Directions
Of all the entries below, retype only the lines from the one with "absent (R74). -/" through the one with "none => .normal", exactly as they appear.

(Items from a dataset)
-- ==== Sys2Proof/Machine/Flags.lean ====
section
/-! DEFINITION. The marks the manual keeps equal to a condition (MISPLACED, the lamps, ATTN, the attention summary), the
host flags of a record, and the small reading functions of the enumerations. -/

namespace Sys2Proof.Machine

/-! ## Host flags (R6; bits of record image byte 28, R191) -/

/-- CHARGE_INHIBIT is set. -/
def Record.chargeInhibit (r : Record) : Bool := r.flags.getLsbD 0
/-- URGENT is set. -/
def Record.urgent (r : Record) : Bool := r.flags.getLsbD 1
/-- LOAN_BLOCK is set. -/
def Record.loanBlock (r : Record) : Bool := r.flags.getLsbD 2
/-- PROV_SKIP is set. -/
def Record.provSkip (r : Record) : Bool := r.flags.getLsbD 3
/-- HOME_STRICT is set. -/
def Record.homeStrict (r : Record) : Bool := r.flags.getLsbD 4

/-- A record in any state but FREE is enrolled (R1). -/
def Record.enrolled (r : Record) : Bool := r.custody != .free

/-- A record is docked while its current bay is present (R2). -/
def Record.docked (r : Record) : Bool := r.currentBay.isSome

/-- A record is behind while profile held is present and differs from profile target (R2). -/
def Record.behind (r : Record) : Bool :=
  match r.profileHeld with
  | some g => g != r.profileTarget
  | none => false

/-- The condition MISPLACED is kept equal to (R7). -/
def Record.misplacedNow (r : Record) : Bool :=
  r.homeStrict &&
    match r.homeBay, r.currentBay with
    | some h, some c => h != c
    | _, _ => false

/-- The record with MISPLACED re-evaluated (R7). -/
def Record.remark (r : Record) : Record := { r with misplaced := r.misplacedNow }

/-! ## Temperature bands (R74) -/

/-- The band of a last temperature: DERATED from 45 degrees, NORMAL below or absent (R74). -/
def bandOf : Option Int → Band
  | some t => if 45 ≤ t then .derated else .normal
  | none => .normal

/-- The hot mark after a TELEMETRY of temperature t: set from 55, cleared below 50, kept between (R74). -/
def hotAfter (hot : Bool) (t : Int) : Bool := if 55 ≤ t then true else if t < 50 then false else hot

/-! ## Lamps (R43) -/

/-- The lamp pattern of a bay in the state b, naming a record in custody state c if any, with charge state ch: the
first pattern of R43's list whose condition holds. -/
def lampOf (b : Bay) (c : Option CustodyState) (ch : ChargeState) : Lamp :=
  if b.state = .fault ∨ b.state = .collided ∨ b.state = .foreign ∨ c = some .held then .red
  else if c = some .releasing then .whiteBlink
  else if b.lane.isSome then .blueBlink
  else
    match ch with
    | .waiting | .pausedHot | .cut => .amber
    | .charging => .greenBlink
    | .topped => .green
    | .off => .off

/-- The custody state of the record a bay names (R42, R43). -/
def State.namedCustody (s : State) (b : BayNo) : Option CustodyState :=
  (s.bays[b.val]).record.map fun i => (s.roster[i.val]).custody

/-- The lamp pattern bay b must show (R43). -/
def State.lampFor (s : State) (b : BayNo) : Lamp :=
  lampOf s.bays[b.val] (s.namedCustody b) (s.outputs[b.val]).charge

/-- Every lamp is re-chosen (R43). -/
def State.relamp (s : State) : State :=
  { s with bays := Vector.ofFn fun b => { s.bays[b.val] with lamp := s.lampFor b } }

/-! ## ATTN and the attention summary (R183) -/

/-- A source is non-empty while its set holds a member (R182). -/
def Port.nonEmpty (p : Port) (n : SourceNo) : Bool := p.subjects[n.val] != 0

/-- A source that is both enabled and non-empty (R183). -/
def Port.calling (p : Port) (n : SourceNo) : Bool := p.enables.getLsbD n.val && p.nonEmpty n

/-- ATTN is asserted while at least one source is both enabled and non-empty (R183). -/
def Port.attnNow (p : Port) : Bool := (List.finRange 18).any p.calling

/-- The attention summary: the lowest-numbered calling source, or 0xFF for none (R183, R189). -/
def Port.summary (p : Port) : Byte :=
  match (List.finRange 18).find? p.calling with
  | some n => BitVec.ofNat 8 n.val
  | none => 0xFF

/-- ATTN is re-derived (R183). -/
def Port.reAttn (p : Port) : Port := { p with attn := p.attnNow }

/-- ATTN is re-derived (R183). -/
def State.reAttn (s : State) : State := { s with port := s.port.reAttn }

end Sys2Proof.Machine
end

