/-- R190, R191, R192: the record image and the bay image: their lengths, their presence fields and every field at its place,
an absent field 0; the event snapshot and the data of EVENT_SUMMARY. -/
def Obligations.RecordImageFollowsItsLayout : Prop :=
  (∀ r : Record,
    r.image.length = 34 ∧ r.image[0]? = some (byte r.custody.ctorIdx) ∧
    r.image[1]? = some (byte ((if r.profileHeld.isSome then 1 else 0) +
      (if r.holdReason.isSome then 2 else 0) + (if r.adriftReason.isSome then 4 else 0))) ∧
    r.image[2]? = some (byte ((if r.homeBay.isSome then 1 else 0) + (if r.currentBay.isSome then 2 else 0) +
      (if r.holder.isSome then 4 else 0) + (if r.readyBy.isSome then 8 else 0) +
      (if r.lastCharge.isSome then 16 else 0) + (if r.lastTemp.isSome then 32 else 0) +
      (if r.capacity.isSome then 64 else 0) + (if r.acceptance.isSome then 128 else 0))) ∧
    (∀ k : Nat, k < 8 → r.image[3 + k]? = some (r.tabletId.extractLsb' (56 - 8 * k) 8)) ∧
    r.image[11]? = some (byte ((r.homeBay.map Fin.val).getD 0)) ∧
    r.image[12]? = some (byte ((r.currentBay.map Fin.val).getD 0)) ∧
    r.image[13]? = some (byte (r.holder.getD 0 / 256)) ∧ r.image[14]? = some (byte (r.holder.getD 0)) ∧
    r.image[15]? = some (byte (r.target / 256)) ∧ r.image[16]? = some (byte r.target) ∧
    r.image[17]? = some (byte ((r.readyBy.map Fin.val).getD 0 / 256)) ∧
    r.image[18]? = some (byte ((r.readyBy.map Fin.val).getD 0)) ∧
    r.image[19]? = some (byte (r.lastCharge.getD 0 / 256)) ∧ r.image[20]? = some (byte (r.lastCharge.getD 0)) ∧
    r.image[21]? = some (BitVec.ofInt 8 (r.lastTemp.getD 0)) ∧
    r.image[22]? = some (byte (r.capacity.getD 0 / 256)) ∧ r.image[23]? = some (byte (r.capacity.getD 0)) ∧
    r.image[24]? = some (byte (r.acceptance.getD 0 / 256)) ∧ r.image[25]? = some (byte (r.acceptance.getD 0)) ∧
    r.image[26]? = some r.profileTarget ∧ r.image[27]? = some (r.profileHeld.getD 0) ∧ r.image[28]? = some r.flags ∧
    (r.failureCount < 8 → r.image[29]? = some (byte (r.failureCount + (if r.provStuck then 8 else 0) +
      (if r.unsecured then 16 else 0) + (if r.orderUndelivered then 32 else 0) + (if r.misplaced then 64 else 0)))) ∧
    r.image[30]? = some (byte ((r.holdReason.map HoldReason.ctorIdx).getD 0)) ∧
    r.image[31]? = some (byte ((r.adriftReason.map AdriftReason.ctorIdx).getD 0)) ∧
    r.image[32]? = some (byte (r.energy / 256)) ∧ r.image[33]? = some (byte r.energy)) ∧
  (∀ (s : State) (b : BayNo) (m : List Byte), m = s.bayImage b →
    m.length = 32 ∧ m[0]? = some (byte b.val) ∧
    m[1]? = some (byte ((if (s.bay b).populated then 1 else 0) + (if (s.bay b).hostDisabled then 2 else 0) +
      (if (s.bay b).contact then 4 else 0) + (if (s.bay b).recovery then 8 else 0))) ∧
    m[2]? = some (byte ((if (s.bay b).record.isSome then 1 else 0) + (if (s.bay b).reportedId.isSome then 2 else 0) +
      (if (s.bay b).foreignCause.isSome then 4 else 0) + (if (s.bay b).partner.isSome then 8 else 0) +
      (if (s.bay b).faultReason.isSome then 16 else 0) + (if (s.link b).window.isSome then 32 else 0) +
      (if (s.bay b).lane.isSome then 64 else 0))) ∧
    m[3]? = some (byte (s.bay b).state.ctorIdx) ∧ m[4]? = some (byte (((s.bay b).record.map Fin.val).getD 0)) ∧
    (∀ k : Nat, k < 8 → m[5 + k]? = some (((s.bay b).reportedId.getD 0).extractLsb' (56 - 8 * k) 8)) ∧
    m[13]? = some (byte (((s.bay b).foreignCause.map ForeignCause.ctorIdx).getD 0)) ∧
    m[14]? = some (byte (((s.bay b).partner.map Fin.val).getD 0)) ∧
    m[15]? = some (byte (((s.bay b).faultReason.map FaultReason.ctorIdx).getD 0)) ∧
    m[16]? = some (byte (s.link b).state.ctorIdx) ∧ m[17]? = some (byte (s.link b).step.val) ∧
    m[18]? = some (byte (s.link b).tap.val) ∧ m[19]? = some (byte (((s.link b).window.map fun w => w.1.val).getD 0)) ∧
    m[20]? = some (byte (((s.link b).window.map fun w => w.2.val).getD 0)) ∧
    m[21]? = some (byte (s.bay b).latch.ctorIdx) ∧ m[22]? = some (byte (s.output b).charge.ctorIdx) ∧
    m[23]? = some (byte ((s.bay b).grant / 256)) ∧ m[24]? = some (byte (s.bay b).grant) ∧
    m[25]? = some (byte ((s.output b).issued / 256)) ∧ m[26]? = some (byte (s.output b).issued) ∧
    m[27]? = some (byte ((s.output b).settled / 256)) ∧ m[28]? = some (byte (s.output b).settled) ∧
    m[29]? = some (byte (((s.bay b).lane.map Fin.val).getD 0)) ∧ m[30]? = some (byte (s.bay b).lamp.ctorIdx) ∧
    m[31]? = some (byte (((s.bay b).record.map fun i => (s.record i).custody.ctorIdx).getD 0))) ∧
  (∀ (s : State) (n : SourceNo), (s.port.snapshot n).length = 10 ∧ (s.port.snapshot n)[0]? = some (byte n.val) ∧
    (s.port.snapshot n)[1]? = some (if s.port.enables.getLsbD n.val then 1 else 0) ∧
    ∀ k : Nat, k < 8 → (s.port.snapshot n)[2 + k]? = some ((s.subjectsOf n).extractLsb' (56 - 8 * k) 8)) ∧
  ∀ (s : State) (set : BitVec 24), (∀ n : SourceNo, set.getLsbD n.val = true ↔ s.subjectsOf n ≠ 0) → set.toNat < 2 ^ 18 →
    s.port.eventSummary = [s.port.enables.extractLsb' 16 8, s.port.enables.extractLsb' 8 8, s.port.enables.extractLsb' 0 8,
      set.extractLsb' 16 8, set.extractLsb' 8 8, set.extractLsb' 0 8, s.port.summary]

/-! ## The roster -/

/-- R14, R15, R31, R33, R34, R140: an accepted ENROL answers DONE with the index and the state of the record it writes, as
given, into the lowest FREE index. Where no FOREIGN(UNKNOWN_ID) bay reports the ID, the record stays undocked. Where one
does, the bay docks the record, which is IN_CART in that bay, with LOCK placed and, under auto-lock while the service window
is closed, asked, or HELD still, a LOANED one with a RETURN subject, and the bay names it. Where two or more do, the two
lowest become COLLIDED partners and the record HELD(COLLISION), undocked; further ones stay. The initial state is coded as
the custody state it names (notes/assumptions/6.md). -/
def Obligations.EnrolWritesTheLowestFreeRecord : Prop :=
  (∀ (s : State) (p : EnrolParams) (i : RecordIx) (c : CustodyState),
    p.initial.toNat = c.ctorIdx → (c = .away ∨ c = .loaned ∨ c = .held) → (c = .loaned ↔ p.holder ≠ 0) →
    (∀ v, p.target = some v → 200 ≤ v.toNat ∧ v.toNat ≤ 1000) → (∀ v, p.readyBy = some v → v.toNat < 1440) →
    (∀ v, p.homeBay = some v → ∃ b : BayNo, v.toNat = b.val ∧ (s.bay b).populated = true) →
    (∀ j : RecordIx, (s.record j).custody ≠ .free → (s.record j).tabletId ≠ p.tabletId) →
    (s.record i).custody = .free → (∀ j : RecordIx, j < i → (s.record j).custody ≠ .free) →
    (∀ b : BayNo, ¬s.ReportsUnknown b p.tabletId) →
      ∃ t, exec (.enrol p) s = .next t ∧ t.Says .done [byte i.val, p.initial] ∧ s.Untouched t [i] [] ∧
        (t.record i).custody = c ∧ (t.record i).tabletId = p.tabletId ∧
        (t.record i).holder = (if c = .loaned then some p.holder.toNat else none) ∧
        (t.record i).holdReason = (if c = .held then some .host else none) ∧
        (t.record i).homeBay.map Fin.val = p.homeBay.map BitVec.toNat ∧
        (t.record i).readyBy.map Fin.val = p.readyBy.map BitVec.toNat ∧
        (t.record i).target = (p.target.map BitVec.toNat).getD s.budget.defaultTarget ∧
        (t.record i).profileTarget = p.profileTarget ∧ (t.record i).flags = p.flags ∧
        (t.record i).currentBay = none ∧ (t.record i).adriftReason = none ∧ (t.record i).lastCharge = none ∧
        (t.record i).lastTemp = none ∧ (t.record i).capacity = none ∧ (t.record i).acceptance = none ∧
        (t.record i).profileHeld = none ∧ (t.record i).failureCount = 0 ∧ (t.record i).provStuck = false ∧
        (t.record i).orderUndelivered = false ∧ (t.record i).misplaced = false ∧ (t.record i).energy = 0) ∧
  (∀ (s : State) (p : EnrolParams) (i : RecordIx) (c : CustodyState) (b : BayNo),
    p.initial.toNat = c.ctorIdx → (c = .away ∨ c = .loaned ∨ c = .held) → (c = .loaned ↔ p.holder ≠ 0) →
    (∀ v, p.target = some v → 200 ≤ v.toNat ∧ v.toNat ≤ 1000) → (∀ v, p.readyBy = some v → v.toNat < 1440) →
    (∀ v, p.homeBay = some v → ∃ a : BayNo, v.toNat = a.val ∧ (s.bay a).populated = true) →
    (∀ j : RecordIx, (s.record j).custody ≠ .free → (s.record j).tabletId ≠ p.tabletId) →
    (s.record i).custody = .free → (∀ j : RecordIx, j < i → (s.record j).custody ≠ .free) →
    (∀ a : BayNo, a = b ↔ s.ReportsUnknown a p.tabletId) →
      ∃ t, exec (.enrol p) s = .next t ∧ t.Says .done [byte i.val, byte (t.record i).custody.ctorIdx] ∧
        s.Untouched t [i] [b] ∧ (t.record i).custody = (if c = .held then .held else .inCart) ∧
        (t.record i).currentBay = some b ∧ (t.record i).holder = none ∧
        (t.record i).holdReason = (if c = .held then some .host else none) ∧
        (t.record i).tabletId = p.tabletId ∧ (t.record i).homeBay.map Fin.val = p.homeBay.map BitVec.toNat ∧
        (t.record i).readyBy.map Fin.val = p.readyBy.map BitVec.toNat ∧
        (t.record i).target = (p.target.map BitVec.toNat).getD s.budget.defaultTarget ∧
        (t.record i).profileTarget = p.profileTarget ∧ (t.record i).flags = p.flags ∧
        ((t.record i).misplaced = true ↔ p.flags.getLsbD 4 = true ∧ ∃ v : Byte, p.homeBay = some v ∧ v.toNat ≠ b.val) ∧
        (t.bay b).state = .identified ∧
        (t.bay b).record = some i ∧ (t.bay b).reportedId = none ∧ (t.bay b).foreignCause = none ∧
        t.Holds Source.dock b.val ∧ (c = .loaned → t.Holds Source.returned i.val) ∧
        (c ≠ .held → (s.link b).state ≠ .down → t.CustodyOrdered b .lock) ∧
        (c ≠ .held → s.custodySettings.autoLock = true → s.service = none → s.LatchOrderly b → t.LatchAsked b .lock)) ∧
  ∀ (s : State) (p : EnrolParams) (i : RecordIx) (c : CustodyState) (b k : BayNo), s.BayLaw →
    p.initial.toNat = c.ctorIdx → (c = .away ∨ c = .loaned ∨ c = .held) → (c = .loaned ↔ p.holder ≠ 0) →
    s.EnrolInRange p → (∀ j : RecordIx, (s.record j).custody ≠ .free → (s.record j).tabletId ≠ p.tabletId) →
    (s.record i).custody = .free → (∀ j : RecordIx, j < i → (s.record j).custody ≠ .free) →
    s.ReportsUnknown b p.tabletId → s.ReportsUnknown k p.tabletId → b < k →
    (∀ a : BayNo, s.ReportsUnknown a p.tabletId → a = b ∨ k ≤ a) →
      ∃ t, exec (.enrol p) s = .next t ∧ t.Says .done [byte i.val, byte CustodyState.held.ctorIdx] ∧
        s.Untouched t [i] [b, k] ∧ t.CollidedPair b k p.tabletId ∧ (t.record i).custody = .held ∧
        (t.record i).holdReason = some .collision ∧ (t.record i).currentBay = none ∧ (t.record i).holder = none ∧
        (t.record i).tabletId = p.tabletId ∧ t.Holds Source.dock b.val ∧ t.Holds Source.dock k.val ∧
        (c = .loaned → t.Holds Source.returned i.val)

Exercise solution
/-- The band of a last temperature: DERATED from 45 degrees, NORMAL below or absent (R74). -/
def bandOf : Option Int → Band
  | some t => if 45 ≤ t then .derated else .normal
  | none => .normal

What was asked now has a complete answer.